6. Bölüm

1.3K 190 16
                                    

Bugün restorana geç geldiği için aç gelmişti. Ama çok da haklı bir sebebi vardı. Biricik arkadaşı, can dostu Meral, iki günlüğüne Fethiye'ye gelmişti. O yüzden tüm gününü ona ayırmıştı. Saatin nasıl geçtiğini anlamayınca, apar topar restorana gelmişti. İnsanlar da gelmeye başlamış olduğundan yemek yemeye vakti olmamıştı. Şimdi ancak ortalık sakinlemişken yiyebiliyordu. Üstelik Meral de gelmişti restorana! Karşılıklı sohbetin dibine vurarak yemeklerini yiyorlardı.

Üniversiteden pek arkadaşı kalmamıştı Merih'in. Meral kalan nadir olanlardandı. Daha az samimi olduğu arkadaşları elbette ki vardı ama bölümündeki popülaritesi bir Venüs'ünki kadar hiçbir zaman olmamıştı.

Öğlen buzlu kahvelerini içtikleri bir sırada, ilk kez Venüs ve kendisinden başkasının bu karmaşayı bilmesine izin vermek suretiyle ona giriştikleri planı anlatmıştı. Meral'in dinlerken bile kafası karışmış, yorulmuştu. Çokça da gülmüştü kızların haline. Merih'in Tarık aşkına Venüs kadar hâkim biri daha varsa, o da Meral'den başkası değildi.

Yemek yerken burada yaşanan yemek gecesinin detaylarını anlatmıştı. Meral gerçekten gülmesini durduramıyordu. Merih de insanların onları duyup durumu sorgulamasından biraz tırssa da, Meral sayesinde olaya dışarıdan bakan bir göz gibi düşünüp biraz eğlenebiliyordu.

"Yalnız bir şey diyeceğim, bu yemekler sahiden çok lezzetliymiş. Ada restoranın neden adı var çok net anlaşıldı şu an. Şimdiye kadar onca kez gelip de neden hiç yememişim ki?" Meral tok olan taraf olmasına rağmen hapur hupur her şeyden yiyordu.

"Eee, Sıtkı abiyle Esat abi bir numaradırlar çünkü." Merih nefeslenmek için durakladığı anda bile kolasından bir yudum alıp devam etti. İnanılmaz acıkmıştı.

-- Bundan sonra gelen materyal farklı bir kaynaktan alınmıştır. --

/-! ### Scalar words -/

/-- The ALU group, major 0x00 (R58). -/
def decodeAlu (w : Word) (d a b : SReg) (func : Nat) : Instr :=
  match func with
  | 0x00 => .saddReg d a b
  | 0x01 => .ssub d a b
  | 0x02 => .smul d a b
  | 0x03 => .sdiv d a b
  | 0x04 => .srem d a b
  | 0x05 => .sandReg d a b
  | 0x06 => .sorReg d a b
  | 0x07 => .sxorReg d a b
  | 0x08 => .sandn d a b
  | 0x09 => .sshlReg d a b
  | 0x0A => .sshrReg d a b
  | 0x0B => .ssraReg d a b
  | 0x0C => .smin d a b
  | 0x0D => .smax d a b
  | 0x0E => if b = 0 then .sclz d a else .illegalScalarWord w
  | 0x0F => if b = 0 then .spopc d a else .illegalScalarWord w
  | 0x10 => if evenReg d && evenReg a && evenReg b then .saddpReg d a b else .illegalScalarWord w
  | 0x18 => .scmp .eq d a b
  | 0x19 => .scmp .ne d a b
  | 0x1A => .scmp .lt d a b
  | 0x1B => .scmp .ge d a b
  | 0x1C => .scmp .ltu d a b
  | 0x1D => .scmp .geu d a b
  | f => if 0x40 ≤ f && f ≤ 0x7F then .ssel d a b (BitVec.ofNat 6 f) else .illegalScalarWord w

/-- The mask group, major 0x1A (R59). -/
def decodeMask (w : Word) (d a b : SReg) (func : BitVec 8) : Instr :=
  let m := MaskName.ofCode (func.extractLsb' 0 2)
  if func.extractLsb' 0 2 = 3 then .illegalScalarWord w
  else if b ≠ 0 then .illegalScalarWord w
  else match (func.extractLsb' 2 6).toNat with
    | 0 => if a = 0 then .mrd d m else .illegalScalarWord w
    | 1 => if d = 0 then .mwr a m else .illegalScalarWord w
    | 2 => if d = 0 then .mopAnd a m else .illegalScalarWord w
    | 3 => if d = 0 then .mopOr a m else .illegalScalarWord w
    | 4 => if d = 0 then .mopAndn a m else .illegalScalarWord w
    | 5 => if d = 0 then .mopXor a m else .illegalScalarWord w
    | _ => .illegalScalarWord w

/-- The system group, major 0x3C (R59). -/
def decodeSystem (w : Word) : Instr :=
  let rest := w.extractLsb' 8 18
  match (w.extractLsb' 0 8).toNat with
  | 0x00 => if rest = 0 then .nop else .illegalScalarWord w
  | 0x01 => if rest = 0 then .vdrain else .illegalScalarWord w
  | 0x02 => if rest = 0 then .tret else .illegalScalarWord w
  | 0x03 => if rest = 0 then .pdone else .illegalScalarWord w
  | 0x04 => if rest = 0 then .gend else .illegalScalarWord w
  | 0x05 => if rest = 0 then .brk else .illegalScalarWord w
  | 0x06 =>
    if w.extractLsb' 8 12 = 0 && evenReg (w.extractLsb' 20 6) then .time (w.extractLsb' 20 6)
    else .illegalScalarWord w
  | 0x07 => if w.extractLsb' 20 6 = 0 then .trap (w.extractLsb' 8 12) else .illegalScalarWord w
  | _ => .illegalScalarWord w

/-- The guard fields of a VRUN (R60): none where GE and G disagree with the table. -/
def decodeGuard (w : Word) : Option (Option GSlot) :=
  if w.extractLsb' 25 1 = 1 then some (some (w.extractLsb' 21 4))
  else if w.extractLsb' 21 4 = 0 then some none else none

/-- Decode a scalar word (R57). Assumption 69: DEDUCED. -/
def decodeScalar (w : Word) : Instr :=
  let d : SReg := w.extractLsb' 20 6
  let a : SReg := w.extractLsb' 14 6
  let b : SReg := w.extractLsb' 8 6
  let i := w.extractLsb' 0 14
  let i20 := w.extractLsb' 0 20
  match (w.extractLsb' 26 6).toNat with
  | 0x00 => decodeAlu w d a b (w.extractLsb' 0 8).toNat
  | 0x01 => .saddImm d a i
  | 0x02 => .sandImm d a i
  | 0x03 => .sorImm d a i
  | 0x04 => .sxorImm d a i
  | 0x05 => if w.extractLsb' 5 9 = 0 then .sshlImm d a (w.extractLsb' 0 5) else .illegalScalarWord w
  | 0x06 => if w.extractLsb' 5 9 = 0 then .sshrImm d a (w.extractLsb' 0 5) else .illegalScalarWord w
  | 0x07 => if w.extractLsb' 5 9 = 0 then .ssraImm d a (w.extractLsb' 0 5) else .illegalScalarWord w
  | 0x08 =>
    if w.extractLsb' 10 4 = 0 then .sbfx d a (w.extractLsb' 5 5) (w.extractLsb' 0 5) else .illegalScalarWord w
  | 0x09 =>
    if w.extractLsb' 10 4 = 0 then .sbfi d a (w.extractLsb' 5 5) (w.extractLsb' 0 5) else .illegalScalarWord w
  | 0x0A => if evenReg d && evenReg a then .saddpImm d a i else .illegalScalarWord w
  | 0x0C => .slui d i20
  | 0x0D => if evenReg d then .slea d i20 else .illegalScalarWord w
  | 0x10 => if evenReg a then .sld d a i else .illegalScalarWord w
  | 0x11 => if evenReg d && evenReg a then .sldD d a i else .illegalScalarWord w
  | 0x12 => if evenReg a then .sst d a i else .illegalScalarWord w
  | 0x13 => if evenReg d && evenReg a then .sstD d a i else .illegalScalarWord w
  | 0x18 => if w.extractLsb' 8 12 = 0 then .krd d (w.extractLsb' 0 8) else .illegalScalarWord w
  | 0x19 => if w.extractLsb' 8 12 = 0 then .kwr d (w.extractLsb' 0 8) else .illegalScalarWord w
  | 0x1A => decodeMask w d a b (w.extractLsb' 0 8)
  | 0x20 =>
    if w.extractLsb' 20 1 = 0 then
      match decodeGuard w with
      | some g => .vrunOffset g i20
      | none => .illegalScalarWord w
    else .illegalScalarWord w
  | 0x21 =>
    if w.extractLsb' 20 1 = 0 && i = 0 then
      match decodeGuard w with
      | some g => .vrunRegister g a
      | none => .illegalScalarWord w
    else .illegalScalarWord w
  | 0x23 =>
    if w.extractLsb' 0 13 = 0 then
      .gset (w.extractLsb' 22 4) (GCond.ofCode (w.extractLsb' 19 3)) (w.extractLsb' 13 6)
    else .illegalScalarWord w
  | 0x24 => if w.extractLsb' 0 22 = 0 then .gclr (w.extractLsb' 22 4) else .illegalScalarWord w
  | 0x25 => if w.extractLsb' 12 14 = 0 then .waitf (w.extractLsb' 0 12) else .illegalScalarWord w
  | 0x28 => .br (w.extractLsb' 0 26)
  | 0x29 => .call (w.extractLsb' 0 26)
  | 0x2A =>
    .bcSigned (BCond.ofCode (w.extractLsb' 24 2)) (w.extractLsb' 18 6) (w.extractLsb' 12 6) (w.extractLsb' 0 12)
  | 0x2B =>
    if w.extractLsb' 25 1 = 0 then
      .bcUnsigned (w.extractLsb' 24 1 = 1) (w.extractLsb' 18 6) (w.extractLsb' 12 6) (w.extractLsb' 0 12)
    else .illegalScalarWord w
  | 0x2C =>
    if w.extractLsb' 24 2 = 3 || w.extractLsb' 12 12 ≠ 0 then .illegalScalarWord w
    else .bzm (MaskName.ofCode (w.extractLsb' 24 2)) (w.extractLsb' 0 12)
  | 0x2D =>
    if w.extractLsb' 24 2 = 0 && w.extractLsb' 12 6 = 0 then
      .loop (w.extractLsb' 18 6) (w.extractLsb' 0 12)
    else .illegalScalarWord w
  | 0x2E => if d = 0 && i = 0 && evenReg a then .jr a else .illegalScalarWord w
  | 0x2F => if w.extractLsb' 0 26 = 0 then .ret else .illegalScalarWord w
  | 0x3C => decodeSystem w
  | 0x3D => .scalarReservedNop3D (w.extractLsb' 0 26)
  | 0x3E => .scalarReservedNop3E (w.extractLsb' 0 26)
  | _ => .illegalScalarWord w

/-- The guard bits of a VRUN word: GE, then G (R60). -/
def encodeGuard : Option GSlot → BitVec 5
  | none => 0
  | some g => 1#1 ++ g

/-- S3 format (R56). -/
def encS3 (major : BitVec 6) (d a b : SReg) (func : BitVec 8) : Word := major ++ d ++ a ++ b ++ func
/-- SI format (R56). -/
def encSI (major : BitVec 6) (d a : SReg) (i : BitVec 14) : Word := major ++ d ++ a ++ i
/-- SU format (R56). -/
def encSU (major : BitVec 6) (d : SReg) (i : BitVec 20) : Word := major ++ d ++ i
/-- SB format (R56). -/
def encSB (major : BitVec 6) (c : BitVec 2) (a b : SReg) (o : BitVec 12) : Word := major ++ c ++ a ++ b ++ o
/-- SJ format (R56). -/
def encSJ (major : BitVec 6) (o : BitVec 26) : Word := major ++ o
/-- Mask group word (R59). -/
def encMask (d a : SReg) (op : BitVec 6) (m : MaskName) : Word := encS3 0x1A d a 0 (op ++ m.code)
/-- System group word (R59). -/
def encSys (rest : BitVec 18) (func : BitVec 8) : Word := 0x3C#6 ++ rest ++ func

/-- The word of a scalar instruction (R57 to R60); none for lane instructions and device steps. -/
def encodeScalar : Instr → Option Word
  | .saddReg d a b => some (encS3 0 d a b 0x00)
  | .ssub d a b => some (encS3 0 d a b 0x01)
  | .smul d a b => some (encS3 0 d a b 0x02)
  | .sdiv d a b => some (encS3 0 d a b 0x03)
  | .srem d a b => some (encS3 0 d a b 0x04)
  | .sandReg d a b => some (encS3 0 d a b 0x05)
  | .sorReg d a b => some (encS3 0 d a b 0x06)
  | .sxorReg d a b => some (encS3 0 d a b 0x07)
  | .sandn d a b => some (encS3 0 d a b 0x08)
  | .sshlReg d a b => some (encS3 0 d a b 0x09)
  | .sshrReg d a b => some (encS3 0 d a b 0x0A)
  | .ssraReg d a b => some (encS3 0 d a b 0x0B)
  | .smin d a b => some (encS3 0 d a b 0x0C)
  | .smax d a b => some (encS3 0 d a b 0x0D)
  | .sclz d a => some (encS3 0 d a 0 0x0E)
  | .spopc d a => some (encS3 0 d a 0 0x0F)
  | .saddpReg d a b => some (encS3 0 d a b 0x10)
  | .scmp c d a b => some (encS3 0 d a b (0b00011#5 ++ c.code))
  | .ssel d a b s => some (encS3 0 d a b (0b01#2 ++ s))
  | .saddImm d a i => some (encSI 0x01 d a i)
  | .sandImm d a i => some (encSI 0x02 d a i)
  | .sorImm d a i => some (encSI 0x03 d a i)
  | .sxorImm d a i => some (encSI 0x04 d a i)
  | .sshlImm d a n => some (encSI 0x05 d a (0#9 ++ n))
  | .sshrImm d a n => some (encSI 0x06 d a (0#9 ++ n))
  | .ssraImm d a n => some (encSI 0x07 d a (0#9 ++ n))
  | .sbfx d a l p => some (encSI 0x08 d a (0#4 ++ l ++ p))
  | .sbfi d a l p => some (encSI 0x09 d a (0#4 ++ l ++ p))
  | .saddpImm d a i => some (encSI 0x0A d a i)
  | .slui d i => some (encSU 0x0C d i)
  | .slea d i => some (encSU 0x0D d i)
  | .sld d a i => some (encSI 0x10 d a i)
  | .sldD d a i => some (encSI 0x11 d a i)
  | .sst d a i => some (encSI 0x12 d a i)
  | .sstD d a i => some (encSI 0x13 d a i)
  | .krd d k => some (encSI 0x18 d 0 (0#6 ++ k))
  | .kwr d k => some (encSI 0x19 d 0 (0#6 ++ k))
  | .mrd d m => some (encMask d 0 0 m)
  | .mwr a m => some (encMask 0 a 1 m)
  | .mopAnd a m => some (encMask 0 a 2 m)
  | .mopOr a m => some (encMask 0 a 3 m)
  | .mopAndn a m => some (encMask 0 a 4 m)
  | .mopXor a m => some (encMask 0 a 5 m)
  | .vrunOffset g o => some (0x20#6 ++ encodeGuard g ++ 0#1 ++ o)
  | .vrunRegister g a => some (0x21#6 ++ encodeGuard g ++ 0#1 ++ a ++ 0#14)
  | .gset s c a => some (0x23#6 ++ s ++ c.code ++ a ++ 0#13)
  | .gclr s => some (0x24#6 ++ s ++ 0#22)
  | .waitf m => some (0x25#6 ++ 0#14 ++ m)
  | .br o => some (encSJ 0x28 o)
  | .call o => some (encSJ 0x29 o)
  | .bcSigned c a b o => some (encSB 0x2A c.code a b o)
  | .bcUnsigned c a b o => some (encSB 0x2B (0#1 ++ bit c) a b o)
  | .bzm m o => some (encSB 0x2C m.code 0 0 o)
  | .loop a o => some (encSB 0x2D 0 a 0 o)
  | .jr a => some (encS3 0x2E 0 a 0 0)
  | .ret => some (encSJ 0x2F 0)
  | .nop => some (encSys 0 0x00)
  | .vdrain => some (encSys 0 0x01)
  | .tret => some (encSys 0 0x02)
  | .pdone => some (encSys 0 0x03)
  | .gend => some (encSys 0 0x04)
  | .brk => some (encSys 0 0x05)
  | .time d => some (encSys (d ++ 0#12) 0x06)
  | .trap c => some (encSys (0#6 ++ c) 0x07)
  | .scalarReservedNop3D x => some (0x3D#6 ++ x)
  | .scalarReservedNop3E x => some (0x3E#6 ++ x)
  | _ => none

/-! ### L-words -/

/-- The fields of an L-word (R63). -/
structure LWord where
  opcode : BitVec 10
  scope : BitVec 2
  vd : Byte
  va : Byte
  vb : Byte
  vc : Byte
  modi : Byte
  flag : BitVec 2
  reuse : BitVec 1
  guard : BitVec 1
  cls : Tag
  rnd : BitVec 3
  ext : BitVec 30
  deriving DecidableEq, Repr

/-- Read the 96 bits of an L-word (R63). -/
def LWord.ofBits (w : BitVec 96) : LWord where
  opcode := w.extractLsb' 86 10
  scope := w.extractLsb' 84 2
  vd := w.extractLsb' 76 8
  va := w.extractLsb' 68 8
  vb := w.extractLsb' 60 8
  vc := w.extractLsb' 52 8
  modi := w.extractLsb' 44 8
  flag := w.extractLsb' 42 2
  reuse := w.extractLsb' 41 1
  guard := w.extractLsb' 40 1
  cls := w.extractLsb' 33 7
  rnd := w.extractLsb' 30 3
  ext := w.extractLsb' 0 30

/-- The 96 bits of an L-word (R63). -/
def LWord.toBits (w : LWord) : BitVec 96 :=
  w.opcode ++ w.scope ++ w.vd ++ w.va ++ w.vb ++ w.vc ++ w.modi ++ w.flag ++ w.reuse ++ w.guard ++ w.cls ++ w.rnd
    ++ w.ext

/-- What a register field must name (R64): unused, vector, scalar, even scalar, accumulator, tile, A run. -/
inductive FClass where | z | v | s | sp | a | t | run
  deriving DecidableEq, Repr

/-- A field obeys its class (R64, R61, R261). -/
def FClass.ok : FClass → Byte → Bool
  | .z, f => f == 0
  | .v, _ => true
  | .s, f => f.toNat < 64
  | .sp, f => decide (f.toNat < 64) && f.toNat % 2 == 0
  | .a, f => f.toNat < 8
  | .t, f => f.toNat < 16
  | .run, f => f.toNat % 16 == 0

/-- Bits `lo` to `lo + n - 1` of the modifier as a number. -/
def LWord.m (w : LWord) (lo n : Nat) : Nat := (w.modi.toNat / 2 ^ lo) % 2 ^ n
/-- Bits `lo` to `lo + n - 1` of ext as a number. -/
def LWord.x (w : LWord) (lo n : Nat) : Nat := (w.ext.toNat / 2 ^ lo) % 2 ^ n
/-- The modifier holds nothing at or above bit `n`. -/
def LWord.mTop (w : LWord) (n : Nat) : Bool := decide (w.modi.toNat < 2 ^ n)
/-- Ext[25:0] holds nothing at or above bit `n`. -/
def LWord.xTop (w : LWord) (n : Nat) : Bool := decide (w.ext.toNat % 2 ^ 26 < 2 ^ n)
/-- Class of vb under BSRC in modifier[1:0] (R111). An opcode without the immediate form checks its register fields first all the same:
BSRC 2 with a non-zero vb then reports check 4, not 5. Assumption 80: DESIGN CHOICE. -/
def LWord.bClass (w : LWord) : FClass :=
  match w.m 0 2 with | 0 => .v | 1 => .s | 2 => .z | _ => .v
/-- Ext for a B operand (R111): an immediate only with BSRC 2. -/
def LWord.bExt (w : LWord) : Bool := w.m 0 2 == 2 || w.xTop 0

/-- What one opcode accepts: the rows of R116, R124, R127, R129, R134, R160, R242, R289, R374. -/
structure OpSpec where
  /-- scopes accepted, as codes -/
  scopes : List Nat := [0]
  vd : FClass := .z
  va : FClass := .z
  vb : FClass := .z
  vc : FClass := .z
  modOk : Bool := true
  extOk : Bool := true
  flagOk : Bool := false
  guardOk : Bool := false
  reuseOk : Bool := false
  /-- the class field is one the entry accepts -/
  clsOk : Bool := true
  /-- the rounding field is one the entry accepts -/
  rndOk : Bool := true
  /-- default class of an L4 (R71) -/
  dflt : Option Tag := none


/-- CVT's modifier conditions that involve the source class (R129, R130): a destination code of a vector register
other than RAW, a rotation it can carry, and element counts of which one divides the other. -/
def cvtModOk (cls : Tag) (dst : Nat) : Bool :=
  vecCode dst && dst != 0 && (cls.rot == 0 || rotatable dst) &&
    (!(vecTagOk cls && cls.fcode != 0) || divides (elemsPerWord cls.fcode) (elemsPerWord dst))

"Afiyet olsun gençler!" Merih Ali'nin sesini duymasıyla aceleyle yutkunmaya çalışarak kendisini bir boğulmanın içine attı. Yine bir yudum kolayla durumu kurtarırken Ali gelip elini onun omzuna koydu.

Meral kendinden geçmiş garip bir sesle "Teşekkürler," diye mırıldandı. Zar zor yutkunurken gözlerini Ali'den alamıyordu.

"Teşekkürler Ali abi. Esat abi her zamanki gibi döktürmüş, ben de hazır arkadaşım ziyarete gelmişken onun eşsiz yemeklerinden yediriyordum ona."

Ali Meral'e dönerek hafifçe tebessüm etti. Bugün yine ciddi olduğu bir gündü. Ciddi olduğu günlerde pek iş saatleri içerisinde gülümsemezdi. Ama nezaketsizlik etmek de istememişti.

"Hoş geldiniz," dedi elini uzatarak. "Ali Kızıldağ ben."

"Memnun oldum Ali Bey, Meral ben de. Sadece Meral."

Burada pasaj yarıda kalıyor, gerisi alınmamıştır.